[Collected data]
-- ==== Sys2Proof/Machine/Core.lean ====
section
/-!
DEFINITION. The machine the host reads.
-/
def Sys2Proof.core : Host.Core := { State := Sys2Proof.Machine.State, Fault := Sys2Proof.Machine.Fault, Refusal := Sys2Proof.Machine.Refusal, step := Sys2Proof.Machine.step, reset := Sys2Proof.Machine.State.reset }
end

• [PROBLEM] Could you copy every record above exactly as it stands?

• [SOLUTION]
-- ==== Sys2Proof/Machine/Core.lean ====
section
/-!
DEFINITION. The machine the host reads.
-/
def Sys2Proof.core : Host.Core := { State := Sys2Proof.Machine.State, Fault := Sys2Proof.Machine.Fault, Refusal := Sys2Proof.Machine.Refusal, step := Sys2Proof.Machine.step, reset := Sys2Proof.Machine.State.reset }
end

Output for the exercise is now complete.